We saw a lot of gaming entries that were very much not up to Grand Prix standard. Just because gaming is a relatively new metaverse, it shouldn’t be a bun fight for everyone to be on that platform. Astronomical shows it can be done in a powerful and relevant way, and provides a reference point for brands venturing into that space.
Data and creativity also really came together this year, thanks to the levels of AI and deep learning. Spotify's "Alone with me" showed how to make the most of owning all that first-party data, using it to speak one-on-one to the customer in a way that adds real emotional value. Many clients are still figuring out the whole data equation, which made this campaign a particularly relevant piece of work.
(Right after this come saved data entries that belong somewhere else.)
-- ==== Sys2Proof/Machine/Tasks.lean ====
section
/-! DEFINITION. The life of a tile task: which tasks a station has on this device, what each needs, issue with its
gating (R21, R430), retirement (R112), the journal (R452 to R455), core retirement (R456), hangs (R44), the closing of
stations and streams (Table 2.6), probe steps (R262), bus errors (R312), and the placer's moves (R82, R432). -/

namespace Sys2Proof.Machine

/-! ## The tasks of a station -/

/-- A task of a station that has not been issued. -/
def taskOf (c : Course) (st : Station) (tile : Nat) : Task :=
  ⟨looseKey, { course := c.id, station := st.id, tile := tile }, c, st⟩

/-- The first condition on its parameters and tensors that a station breaks. -/
def State.stationBad (s : State) (t : Task) : Option Nat :=
  match t.st.typ with
  | 0x01 => s.loadBad t
  | 0x02 => s.storeBad t
  | 0x03 => s.gatherBad t
  | 0x04 => s.scatterBad t
  | 0x05 | 0x06 | 0x07 | 0x08 | 0x09 => s.productBad t
  | 0x0A => s.vecBad t
  | 0x0B => s.attendBad t
  | 0x0C => s.reduceBad t
  | 0x0E => s.routeBad t
  | 0x0F => if t.st.p 0 1 = 5 then s.clipBad t else s.updateBad t
  | 0x10 | 0x11 => s.maskBad t
  | 0x12 => s.histBad t
  | 0x13 => s.rngBad t
  | 0x14 => t.gaugeBad
  | _ => none

/-- The station's first task halts its stream, whatever tiles come. -/
def State.paramsBroken (s : State) (t : Task) : Bool := (s.stationBad t).isSome

/-- The first tile of each row of tiles. -/
def firstOfRows (d : TensorDesc) (ks : List Nat) : List Nat := ks.filter (fun k => k % max 1 d.tileCols = 0)

/-- The destination tiles of a SCATTER_ACC: until its list is there, all it holds; then those that the list names, and
tile 0 where an entry is a violation. -/
def State.scatterTiles (s : State) (t : Task) : List Nat :=
  let d := s.descOf (t.st.p 2 3)
  let n := (s.descOf (t.inId 1)).dims.getD 0 0
  if !t.ready (listNeeds 1 n) then s.heldTiles d
  else
    let es := t.coordList 1 n
    if es.any (entryBad d.tileCount (fun _ => true)) then [0]
    else (s.heldTiles d).filter (fun k => es.any (fun e => decide (coordOfEntry e = k)))

/-- The tiles that a station computes on this device; ports of an EXCHANGE. -/
def State.ownTiles (s : State) (t : Task) : List Nat :=
  let c := t.c
  let st := t.st
  let out := s.descOf (t.outId 0)
  let inp := s.descOf (t.inId 0)
  match st.typ with
  | 0x01 => s.loadTiles c st
  | 0x02 => s.storeTiles c st
  | 0x03 => List.range (inp.dims.getD 0 0)
  | 0x04 => s.scatterTiles t
  | 0x05 | 0x06 | 0x07 | 0x08 | 0x09 | 0x0C | 0x13 => s.heldTiles out
  | 0x0A => if st.p 0 1 = 1 then firstOfRows inp (s.heldTiles inp) else s.heldTiles inp
  | 0x0B => firstOfRows out (s.heldTiles out)
  | 0x0D => List.range st.inPorts
  | 0x0E => [0]
  | 0x0F => if st.p 0 1 = 5 then s.heldTiles out else s.sliceTiles (s.descOf (st.p 4 3))
  | 0x10 | 0x11 => s.maskUnits (s.descOf st.maskJob.target) st.maskJob.scope
  | 0x12 => s.maskUnits (s.descOf st.histJob.target) st.histJob.scope
  | 0x14 => s.heldTiles inp
  | _ => []

/-- The EXCHANGEs of a course whose step accumulates (R363). -/
def Course.accumulating (c : Course) : List Nat :=
  (c.stations.filter (fun st => decide (st.typ = stExchange ∧ (c.step + 1) % max 1 (st.p 6 1) ≠ 0))).map (fun st => st.id)

/-- The stations that some stations feed with tiles. -/
def Course.fedBy (c : Course) (ids : List Nat) : List Nat :=
  sortNat ((c.streams.filter (fun x => ids.contains x.prod)).map (fun x => x.cons))

/-- The stations that receive no tile in an accumulation step and have no task in it: those that an accumulating EXCHANGE feeds, and
those that they feed (R363). -/
def Course.unfed (c : Course) : List Nat :=
  match c.accumulating with
  | [] => []
  | ids => (List.range c.stations.length).foldl (fun seen _ => sortNat (seen ++ c.fedBy seen)) (c.fedBy ids)

/-- The tasks of a station on this device; one task finds a broken parameter where there is no tile. -/
def State.taskTiles (s : State) (c : Course) (st : Station) : List Nat :=
  let t := taskOf c st 0
  if c.unfed.contains st.id then []
  else match s.ownTiles t with
  | [] => if s.paramsBroken t then [0] else []
  | ks => ks

/-- The tiles that a task needs: pairs of port and tile index. -/
def State.taskNeeds (s : State) (t : Task) : List (Nat × Nat) :=
  match t.st.typ with
  | 0x02 | 0x14 => [(0, t.e.tile)]
  | 0x03 => listNeeds 0 ((s.descOf (t.inId 0)).dims.getD 0 0)
  | 0x04 => t.scatterNeeds ((s.descOf (t.inId 1)).dims.getD 0 0)
  | 0x05 | 0x06 | 0x07 | 0x09 => s.rowNeeds t
  | 0x08 => s.sddmmNeeds t
  | 0x0A => s.vecNeeds t
  | 0x0B => s.attendNeeds t
  | 0x0C => s.reduceNeeds t
  | 0x0D => (s.heldTiles (s.descOf (t.inId t.e.tile))).map (fun k => (t.e.tile, k))
  | 0x0E => s.routeNeeds t
  | 0x0F => if t.st.p 0 1 = 5 then [(0, t.e.tile)] else s.updateNeeds t
  | 0x10 | 0x11 => s.maskNeeds t
  | 0x12 => s.histNeeds t
  | _ => []

/-- The tasks of a station that have not retired. -/
def State.openTasks (s : State) (c : Course) (st : Station) : List Nat :=
  (s.taskTiles c st).filter (fun k => !st.done.contains k)

/-! ## Stations and streams close (Table 2.6, R58, R59) -/

/-- Every input stream of a station is drained. -/
def Course.inputsDrained (c : Course) (st : Station) : Bool :=
  (c.streams.filter (fun x => x.cons = st.id)).all (fun x => x.state == .drained)

/-- The station closes: its last task has retired; a FENCE closes by its own event. -/
def State.stationCloses (s : State) (c : Course) (st : Station) : Bool :=
  st.closed || (st.typ != stFence && (s.openTasks c st).isEmpty)

/-- The tiles emitted on a stream that open tasks of its consumer still need, or all those that they have consumed. -/
def State.tilesOn (s : State) (c : Course) (x : Stream) (consumed : Bool) : List Nat :=
  let ks := x.tiles.map (fun t => t.hdr.index)
  match c.station x.cons with
  | none => if consumed then [] else ks
  | some q =>
    let needs := (s.openTasks c q).flatMap (fun k => s.taskNeeds (taskOf c q k))
    ks.filter (fun k => needs.contains (x.consPort, k) != consumed)

/-- The producer of a stream has closed. -/
def Course.shut (c : Course) (x : Stream) : Bool :=
  match c.station x.prod with
  | some p => p.closed
  | none => false

/-- A stream from its ends: a closed producer leaves no tile waiting but in front of a tile queue, and the stream drains once
every tile emitted is consumed. -/
def State.streamNow (s : State) (c : Course) (x : Stream) : Stream :=
  let shut := c.shut x
  let x := if shut && !x.queued then x.flush else x
  let n := (s.tilesOn c x true).length
  let st := match x.state with
    | .opened | .closed =>
      if shut then (if n = x.produced ∧ x.waiting = [] then .drained else .closed) else x.state
    | w => w
  { x with consumed := n, state := st }

/-- The tiles that a consumer has taken leave the queue that carries them. -/
def TileQueue.popTaken (q : TileQueue) (taken : List Nat) : Nat → TileQueue
  | 0 => q
  | n + 1 => match q.frontIndex with
    | some k => if taken.contains k then q.pop.popTaken taken n else q
    | none => q

/-- The tiles of homes that a task reads tile by tile beside its streams: tensor and tile (R33, R316). -/
def State.homeReads (s : State) (t : Task) : List (Nat × Nat) :=
  let like (id : Nat) (ks : List Nat) : List (Nat × Nat) :=
    let d := s.descOf id
    let n := max 1 (d.tileRows * d.tileCols)
    ((s.heldTiles d).filter (fun k => ks.contains k || ks.contains (k % n))).map (fun k => (id, k))
  match t.st.typ with
  | 0x08 => [(t.st.p 4 3, t.e.tile)]
  | 0x0F => if t.st.p 0 1 = 5 then [] else like (t.st.p 4 3) [t.e.tile]
  | 0x10 | 0x11 =>
    let m := t.st.maskJob
    let ks := s.unitTiles (s.descOf m.target) m.scope t.e.tile
    ks.map (fun k => (m.target, k)) ++ (if m.companion = 0 then [] else like m.companion ks)
  | _ => []

/-- The copies of home tiles in CM and DM that no issued task of the course reads any more go: nothing has written them (R315). -/
def State.dropHomeCopies (s : State) (c : Course) : State :=
  let live := (s.journal.filterMap (fun kv => kv.2)).filter (fun e => e.state == .issued && decide (e.course = c.id))
  let read := live.flatMap (fun e => match c.station e.station with
    | some q => (s.homeReads (taskOf c q e.tile)).map (fun h => (homeStream h.1, h.2))
    | none => [])
  s.dropSlots (fun g => decide (g.course = c.id ∧ homeStream 0 ≤ g.stream) && !read.contains (g.stream, g.tile))

/-- What a consumer has taken leaves its buffers in CM and DM, or its queue, which then takes what waits (R33, R38). -/
def State.dropTaken (s : State) (c : Course) : State :=
  (c.streams.filter (fun x => !x.completion)).foldl (fun (s : State) x =>
    let taken := s.tilesOn c x true
    match x.buffer with
    | .queue core q => s.setQueue core q ((s.queue core q).popTaken taken 2)
    | _ => s.dropSlots (fun g => decide (g.course = c.id ∧ g.stream = x.id) && taken.contains g.tile)) s

/-- The closings of a course's stations and streams are brought up to date. -/
def State.closeUp (s : State) (cid : Nat) : State :=
  match s.course cid with
  | none => s
  | some c =>
    if !c.running then s
    else
      let c := { c with stations := c.stations.map (fun (q : Station) => { q with closed := s.stationCloses c q }) }
      let c := { c with streams := c.streams.map (s.streamNow c) }
      (((s.setCourse c).dropTaken c).dropHomeCopies c).pumpQueues cid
It was great to see the fun, entertaining entries, despite the challenges we’ve all been going through. It wasn’t so long ago that a human being dressed up as Burger King’s subservient chicken was winning all over the place at Cannes, so although the industry is going through a necessary over-correction, I like to think we have kept sight of the idea that the winning work has to be something that people genuinely want to spend time with.
One of my favourite "fun" campaigns was "Drawn closer", which was a wonderfully playful use of technology and, at the same time, made a lot of home-schooled children very happy. Thurman White Middle School in Nevada had its play cancelled due to Covid, so Nexus Studios and cable TV company Cox Communications reimagined it as an animated film, making CGI versions of the children and getting them to do the voiceovers for the characters they were supposed to play in real life. Although it was mighty in one way, it was probably too small-scale for a Grand Prix, but it won a very well-deserved gold: it was a pure piece of joy that made us all smile.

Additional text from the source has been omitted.